Why is open source software assumed to be secure?

Davriellelouna@lemmy.world · edit-2 2 days ago

Why is open source software assumed to be secure?

fmstrat@lemmy.nowsci.com · 17 hours ago

Others have mentioned this, but to make sure all context is clear:

FOSS software is not inherently more secure.
New FOSS software is probably as secure as any closed source software, because it likely doesn’t have many eyes on it and hasn’t been audited.
Mature FOSS software will likely have more CVEs reported against it than a closed source alternative, because there are more eyes on it.
Because of bullet 3, mature FOSS software is typically more secure than closed source, as security holes are found and patched publicly.
This does not mean a particular closed source tool is insecure, it means the community can’t prove it is secure.
I like proof, so I choose FOSS.
Most people agree, which is why most major server software is FOSS (or source available)
However that’s also because of the permissive licensing.

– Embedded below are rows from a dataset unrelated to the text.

/-- `P0` with two slots and eight samples. -/
def tiny : Profile := { Profile.p0 with nSlots := 2, waveRamCapacity := 8 }

/-- `P0` with registers that keep the bits of their fields alone. -/
def trimmed : Profile := { Profile.p0 with pdefKeepUnused := false }

/-- `P0` with no slot and no sample. -/
def bare : Profile := { Profile.p0 with nSlots := 0, waveRamCapacity := 0 }

/-- The reset state under a profile, with a selection. -/
def bench (P : Profile) (sel : Option Selection) : State :=
  { State.reset with profile := P, chsel := sel }

/-- Channel 3 selected under `P0`, the state of the vectors of 2.12. -/
def three : State := bench .p0 (some (.one 3))

/-- What a next state shows. -/
def seen {α : Type} (view : State → α) : Host.Outcome State Fault Refusal → Option α
  | .next t => some (view t)
  | .fault _ => none
  | .refused _ => none

/-- The refusal of an outcome. -/
def refusal : Host.Outcome State Fault Refusal → Option Refusal
  | .next _ => none
  | .fault _ => none
  | .refused r => some r

/-- The result, the flags and the error of an operation that sends nothing. -/
def answer (i : Instr) (s : State) : Option (Option Result × List Warning × Option OpError) :=
  seen (fun t => (t.response.result, t.response.warnings, t.response.error)) (exec i s)

/-- The frames an operation sends. -/
def sent (i : Instr) (s : State) : Option (List Frame) := seen (fun t => t.response.sent) (exec i s)

/-- The result and the error of an operation. -/
def outcome (i : Instr) (s : State) : Option (Option Result × Option OpError) :=
  seen (fun t => (t.response.result, t.response.error)) (exec i s)

theorem p0_wf : Profile.p0.WF := by constructor <;> decide

theorem unified_wf : unified.WF := by constructor <;> decide

theorem strict_wf : strict.WF := by constructor <;> decide

theorem other_wf : other.WF := by constructor <;> decide

theorem tiny_wf : tiny.WF := by constructor <;> decide

theorem trimmed_wf : trimmed.WF := by constructor <;> decide

theorem bare_wf : bare.WF := by constructor <;> decide

/-- A bench state meets the invariant. -/
theorem bench_inv (P : Profile) (sel : Option Selection) (h : P.WF) (hs : selectionValid P sel) :
    Inv (bench P sel) where
  profile := h
  pc := Nat.le_refl 0
  memory := rfl
  pdef := by intro e he; cases he
  wram := by intro e he; cases he
  dcreg := by intro e he; cases he
  misc := by intro e he; cases he
  chsel := hs
  hostCache := by intro c hc; cases hc
  staged := fun _ => rfl
  epoch := Nat.zero_lt_one
  answer := fun _ => ⟨rfl, rfl⟩
  flags := List.nodup_nil

theorem three_inv : Inv three :=
  bench_inv _ _ p0_wf (by intro c hc; cases hc; decide)

/-! ### WellFormed refuses -/

theorem test_wf_chsel : (Instr.chsel 33).wf .p0 = false ∧ (Instr.chsel 32).wf .p0 = true := by decide

theorem test_wf_legacy_only :
    (Instr.stage 0).wf unified = false ∧ (Instr.commitPdef 0).wf unified = false
    ∧ (Instr.commitWave 0).wf unified = false ∧ (Instr.commitDc 0).wf unified = false
    ∧ (Instr.commitMisc 0).wf unified = false := by decide

theorem test_wf_unified_only :
    (Instr.uwritePdef 0).wf .p0 = false ∧ (Instr.uwriteWave 0).wf .p0 = false
    ∧ (Instr.uwriteDc 0).wf .p0 = false ∧ (Instr.uwriteMisc 0).wf .p0 = false := by decide

theorem test_wf_illegal_fn : (Instr.illegalFn 0x0D#8).wf .p0 = false := by decide

/-- A non-digit among the digits, a digit as the last byte, and a frame that is legal. -/
theorem test_wf_illegal_frame :
    (Instr.illegalFrame [0x80#8] 0x7F#8).wf .p0 = false ∧ (Instr.illegalFrame [] 0x30#8).wf .p0 = false
    ∧ (Instr.illegalFrame [0x33#8] 0x83#8).wf .p0 = false := by decide

/-! ### Decoding -/

/-- The function rows, `opsel` 0x01 to 0x0D (R70). -/
theorem test_decode_functions :
    decode .p0 (.fn 0x01#8 [.nat 2, .rat (1 / 2), .rats [1, 1]]) = .ok (.evalpoly 2 (1 / 2) [1, 1])
    ∧ decode .p0 (.fn 0x02#8 [.int 13, .int 10, .int 5, .rat 1, .int 2, .rat 3, .rats [1]])
        = .ok (.pshape 13 10 5 1 2 3 [1])
    ∧ decode .p0 (.fn 0x03#8 [.nat 5, .rats [1]]) = .ok (.synth 5 [1])
    ∧ decode .p0 (.fn 0x04#8 [.rat 5, .rat (5 / 4), .mode .external]) = .ok (.v2dac 5 (5 / 4) .external)
    ∧ decode .p0 (.fn 0x05#8 [.nat 204, .nat 409]) = .ok (.packpair 204 409)
    ∧ decode .p0 (.fn 0x06#8 [.word 0x1990CC#32]) = .ok (.unpackpair 0x1990CC#32)
    ∧ decode .p0 (.fn 0x07#8 [.nats [1, 2, 3]]) = .ok (.packtable [1, 2, 3]) :=
  ⟨rfl, rfl, rfl, rfl, rfl, rfl, rfl⟩

theorem test_decode_codec :
    decode .p0 (.fn 0x08#8 [.nat 64, .nat 256]) = .ok (.mkwaveid 64 256)
    ∧ decode .p0 (.fn 0x09#8 [.word 0x00400100#32]) = .ok (.unwaveid 0x00400100#32)
    ∧ decode .p0 (.fn 0x0A#8 [.nat 1, .nat 2, .wave (.id 3), .rat 4, .rat 5, .nat 6])
        = .ok (.encpdef 1 2 (.id 3) 4 5 6)
    ∧ decode .p0 (.fn 0x0B#8 [.word 1, .word 2, .word 3, .word 4]) = .ok (.decpdef 1 2 3 4)
    ∧ decode .p0 (.fn 0x0C#8 [.nat 2, .nat 9, .byte 0x86#8]) = .ok (.encw 2 9 0x86#8)
    ∧ decode .p0 (.fn 0x0D#8 [.mapping [("X", 1)]]) = .ok (.deccherr [("X", 1)])
    ∧ decode .p0 (.fn 0x7F#8 []) = .ok (.illegalFn 0x7F#8) :=
  ⟨rfl, rfl, rfl, rfl, rfl, rfl, rfl⟩

/-- The command bytes 0x80 to 0x8D of `P0`, with the frames of the vectors of 2.12 (R66). -/
theorem test_decode_frames :
    decode .p0 (.frame [0x80#8]) = .ok .version ∧ decode .p0 (.frame [0x81#8]) = .ok .regdump
    ∧ decode .p0 (.frame [0x82#8]) = .ok .reset
    ∧ decode .p0 (.frame [0x33#8, 0x31#8, 0x83#8]) = .ok (.chsel 31)
    ∧ decode .p0 (.frame [0x35#8, 0x84#8]) = .ok (.chen 5)
    ∧ decode .p0 (.frame [0x32#8, 0x85#8]) = .ok (.readPdef 2)
    ∧ decode .p0 (.frame [0x32#8, 0x86#8]) = .ok (.commitPdef 2)
    ∧ decode .p0 (.frame [0x31#8, 0x87#8]) = .ok (.readWave 1)
    ∧ decode .p0 (.frame [0x31#8, 0x88#8]) = .ok (.commitWave 1)
    ∧ decode .p0 (.frame [0x30#8, 0x89#8]) = .ok (.commitDc 0)
    ∧ decode .p0 (.frame [0x37#8, 0x8A#8]) = .ok (.readMisc 7)
    ∧ decode .p0 (.frame [0x37#8, 0x8B#8]) = .ok (.commitMisc 7)
    ∧ decode .p0 (.frame [0x8C#8]) = .ok .errq
    ∧ decode .p0 (.frame [0x32#8, 0x31#8, 0x34#8, 0x37#8, 0x34#8, 0x38#8, 0x33#8, 0x39#8, 0x30#8, 0x34#8, 0x8D#8])
        = .ok (.stage 0x80000100#32) :=
  ⟨rfl, rfl, rfl, rfl, rfl, rfl, rfl, rfl, rfl, rfl, rfl, rfl, rfl, rfl⟩

/-- The unified frames of 2.12 (R61): "10737418496", "4296642764", "26214" and "30064771073". -/
theorem test_decode_unified :
    decode unified (.frame [0x31#8, 0x30#8, 0x37#8, 0x33#8, 0x37#8, 0x34#8, 0x31#8, 0x38#8, 0x34#8, 0x39#8,
        0x36#8, 0x86#8]) = .ok (.uwritePdef 0x000280000100#48)
    ∧ decode unified (.frame [0x34#8, 0x32#8, 0x39#8, 0x36#8, 0x36#8, 0x34#8, 0x32#8, 0x37#8, 0x36#8, 0x34#8,
        0x88#8]) = .ok (.uwriteWave 0x0001001990CC#48)
    ∧ decode unified (.frame [0x32#8, 0x36#8, 0x32#8, 0x31#8, 0x34#8, 0x89#8])
        = .ok (.uwriteDc 26214#48)
    ∧ decode unified (.frame [0x33#8, 0x30#8, 0x30#8, 0x36#8, 0x34#8, 0x37#8, 0x37#8, 0x31#8, 0x30#8, 0x37#8,
        0x33#8, 0x8B#8]) = .ok (.uwriteMisc 0x000700000001#48) :=
  ⟨rfl, rfl, rfl, rfl⟩

/-- A selection out of range, a leading zero, a missing operand, an operand too many, an unknown byte and a `STAGE`
under the unified revision are illegal frames (R75); digits alone and two frames are no frame. -/
theorem test_decode_illegal :
    decode .p0 (.frame [0x33#8, 0x33#8, 0x83#8]) = .ok (.illegalFrame [0x33#8, 0x33#8] 0x83#8)
    ∧ decode .p0 (.frame [0x30#8, 0x37#8, 0x86#8]) = .ok (.illegalFrame [0x30#8, 0x37#8] 0x86#8)
    ∧ decode .p0 (.frame [0x86#8]) = .ok (.illegalFrame [] 0x86#8)
    ∧ decode .p0 (.frame [0x37#8, 0x80#8]) = .ok (.illegalFrame [0x37#8] 0x80#8)
    ∧ decode .p0 (.frame [0x20#8]) = .ok (.illegalFrame [] 0x20#8)
    ∧ decode unified (.frame [0x37#8, 0x8D#8]) = .ok (.illegalFrame [0x37#8] 0x8D#8)
    ∧ decode .p0 (.frame [0x37#8]) = .error .incompleteFrame
    ∧ decode .p0 (.frame [0x80#8, 0x80#8]) = .error .notOneFrame :=
  ⟨rfl, rfl, rfl, rfl, rfl, rfl, rfl, rfl⟩

/-- The composite sequences have no encoding of their own: the call is the operation (R73). -/
theorem test_decode_composites :
    ([.regwritePdef 2 9, .regwriteWave 1 9, .regwriteDc 0 9, .regwriteMisc 7 9, .selectch .all,
      .writepdef (.id 1) 2 3 4 5 (some 6), .findslot, .writewave 2 [1] true, .readwave 3 2, .clearpdef,
      .clearwave, .readerrs] : List Instr).all
        (fun i => decide (decode .p0 (.composite i) = .ok i)) = true
    ∧ decode .p0 (.composite .version) = .error .notComposite :=
  ⟨by decide +kernel, rfl⟩

/-- The host's words of the table, read as bytes of `P0` and as `opsel`. -/
theorem test_table_words :
    decodeTableWord 8 0x05 = some (.packpair 0 0) ∧ decodeTableWord 8 0x8D = some (.stage 0)
    ∧ decodeTableWord 8 0x83 = some (.chsel 0) ∧ decodeTableWord 8 0x0E = some (.illegalFn 0x0E#8) :=
  ⟨rfl, rfl, rfl, rfl⟩

/-- A stream of two frames and an incomplete tail (R75). -/
theorem test_stream :
    decodeLink .p0 [0x32#8, 0x83#8, 0x80#8, 0x31#8] = ([.chsel 2, .version], .tail [0x31#8]) := rfl

/-! ### Function operations (spec/95, 2.2 to 2.11) -/

theorem test_evalpoly : answer (.evalpoly 2 (1 / 2) [1, 1]) three = some (some (.rational 512), [], none) := by
  decide +kernel

theorem test_evalpoly_prefix :
    answer (.evalpoly 1 (1 / 2) [1, 7, 9]) three = some (some (.rational 512), [], none) := by decide +kernel

/-- Set A, the last rise tick; set B, the hold tick. -/
theorem test_pshape_rise :
    answer (.pshape 13 10 5 1 2 1 [1]) three = some (some (.rational (3072 / 5)), [], none) := by decide +kernel

theorem test_pshape_hold :
    answer (.pshape 3 0 5 (3 / 2) 1 (1 / 2) [0, 1]) three
      = some (some (.rational (16384 / 75)), [], none) := by decide +kernel

theorem test_synth_odd :
    answer (.synth 5 [1]) three = some (some (.naturals [0, 204, 409, 614, 819, 0]), [], none) := by
  decide +kernel

theorem test_synth_overflow :
    answer (.synth 4 [8]) three = some (some (.naturals [0, 2048, 4096, 6144]),
      [.sampleOverflow 2 4096 4095, .sampleOverflow 3 6144 4095], none) := by decide +kernel

theorem test_v2dac_clamp :
    answer (.v2dac 5 (5 / 4) .internal) three
      = some (some (.natural 65535), [.vClampHi 5 (5 / 2)], none) := by decide +kernel

theorem test_v2dac : answer (.v2dac 1 (5 / 4) .internal) three = some (some (.natural 26214), [], none) := by
  decide +kernel

theorem test_packpair :
    answer (.packpair 204 409) three = some (some (.word 0x001990CC#32), [], none) := by decide +kernel

theorem test_packpair_overflow :
    answer (.packpair 4096 2) three
      = some (some (.word 0x00003000#32), [.outOfRange .sample 4096 4095], none) := by decide +kernel

theorem test_unpackpair :
    answer (.unpackpair 0xFF1990CC#32) three = some (some (.pair 204 409), [], none) := by decide +kernel

theorem test_packtable :
    answer (.packtable [204, 409, 614]) three
      = some (some (.words [0x001990CC#32, 0x00000266#32]), [], none) := by decide +kernel

theorem test_packtable_strict :
    answer (.packtable [1, 4096, 4097]) (bench strict none)
      = some (none, [], some (.outOfRange .sample 4096 4095)) := by decide +kernel

theorem test_mkwaveid :
    answer (.mkwaveid 64 256) three = some (some (.word 0x00400100#32), [], none) := by decide +kernel

theorem test_mkwaveid_overflow :
    answer (.mkwaveid 0x10000 0) three
      = some (some (.word 0#32), [.outOfRange .waveLen 65536 65535], none) := by decide +kernel

theorem test_unwaveid :
    answer (.unwaveid 0x00400100#32) three = some (some (.pair 64 256), [], none) := by decide +kernel

/-- Negative operands come back as large positives, with two flags. -/
theorem test_encpdef_negative :
    answer (.encpdef 1 5 (.id 1) (-1 / 2) (-1) 0) three
      = some (some (.writes [(4, 5#32), (5, 1#32), (6, 0xC000FF00#32), (7, 0#32)]),
          [.outOfRange .gain (-1 / 2) (65535 / 32768), .outOfRange .timeFactor (-1) (65535 / 256)],
          none) := by decide +kernel

theorem test_encpdef_addr_len :
    answer (.encpdef 4 500 (.addrLen 0x123 0x40) (3 / 4) 2 9) (bench other none)
      = some (some (.writes [(16, 0x1F4#32), (17, 0x00400123#32), (18, 0x60000200#32), (19, 9#32)]), [],
          none) := by decide +kernel

theorem test_decpdef :
    answer (.decpdef 0xFF000004#32 0x00010000#32 0x80000100#32 0xFFFE0000#32) three
      = some (some (.pulse ⟨4, .id 0x00010000, 1, 1, 0⟩), [], none) := by decide +kernel

theorem test_decpdef_empty : answer (.decpdef 0 0 0 0) three = some (some .empty, [], none) := by
  decide +kernel

theorem test_encw_legacy :
    answer (.encw 0x10002 0x180000100 0x86#8) three
      = some (some (.frames [[0x32#8, 0x31#8, 0x34#8, 0x37#8, 0x34#8, 0x38#8, 0x33#8, 0x39#8, 0x30#8, 0x34#8,
          0x8D#8], [0x32#8, 0x86#8]]), [], none) := by decide +kernel

theorem test_encw_unified :
    answer (.encw 2 0x80000100 0x86#8) (bench unified none)
      = some (some (.frames [[0x31#8, 0x30#8, 0x37#8, 0x33#8, 0x37#8, 0x34#8, 0x31#8, 0x38#8, 0x34#8, 0x39#8,
          0x36#8, 0x86#8]]), [], none) := by decide +kernel

theorem test_deccherr :
    answer (.deccherr [("X", 0x80000001#32)]) three
      = some (some (.reports [("X", 31), ("X", 0)]), [], none) := by decide +kernel

theorem test_deccherr_channels :
    answer (.deccherr [("X", 0x100#32)]) (bench { Profile.p0 with cMaxChannels := 8 } none)
      = some (none, [], some (.badOperand .mask (.num 256) (.atMost 255))) := by decide +kernel

theorem test_illegal_fn :
    answer (.illegalFn 0x7F#8) three = some (none, [], some (.illegalOperation 0x7F#8)) := by decide +kernel

/-- `round` at the ties of 2.1. -/
theorem test_round :
    [5 / 2, 7 / 2, -5 / 2, 1 / 2, 3 / 2, 32768 / 3].map (roundQ .halfEven) = [2, 4, -2, 0, 2, 10923]
    ∧ [5 / 2, 7 / 2, -5 / 2, 1 / 2, 3 / 2, 32768 / 3].map (roundQ .halfAway)
        = [3, 4, -3, 1, 2, 10923] := by decide +kernel

/-! ### Device commands (spec/95, 2.12) -/

theorem test_stage : seen (fun t => t.staged) (exec (.stage 0x80000100#32) three)
    = some (some 0x80000100#32) := by decide +kernel

theorem test_commit_pdef :
    seen (fun t => (t.pdefAt 3 2, t.staged, t.response.sent))
      (exec (.commitPdef 2) { three with staged := some 0x80000100#32 })
      = some (0x80000100#32, none, [[0x32#8, 0x86#8]]) := by decide +kernel

theorem test_commit_pdef_range : refusal (exec (.commitPdef 1024) three)
    = some (.addressOutsideRange .pdef 1024) := by decide +kernel

theorem test_commit_wave :
    seen (fun t => (t.sampleAt 3 2, t.sampleAt 3 3, t.staged))
      (exec (.commitWave 1) { three with staged := some 0xFF1990CC#32 }) = some (204, 409, none) := by
  decide +kernel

liquefy4931@lemmy.world · 48 minutes ago

Also keep in mind that employees of companies that release closed source software are obligated to keep secret any gaping security vulnerabilities. This obligation usually comes with heavy legal ramifications that could be considered “life ruining” for many of us. e.g. Loss of your job plus a lawsuit.

Often, none of the contributors to open source software are associated with each other and therefore have no obligation to keep discovered vulnerabilities a secret. In fact, I would assume that many contributors also actively use the software and have a personal interest in getting security vulnerabilities fixed.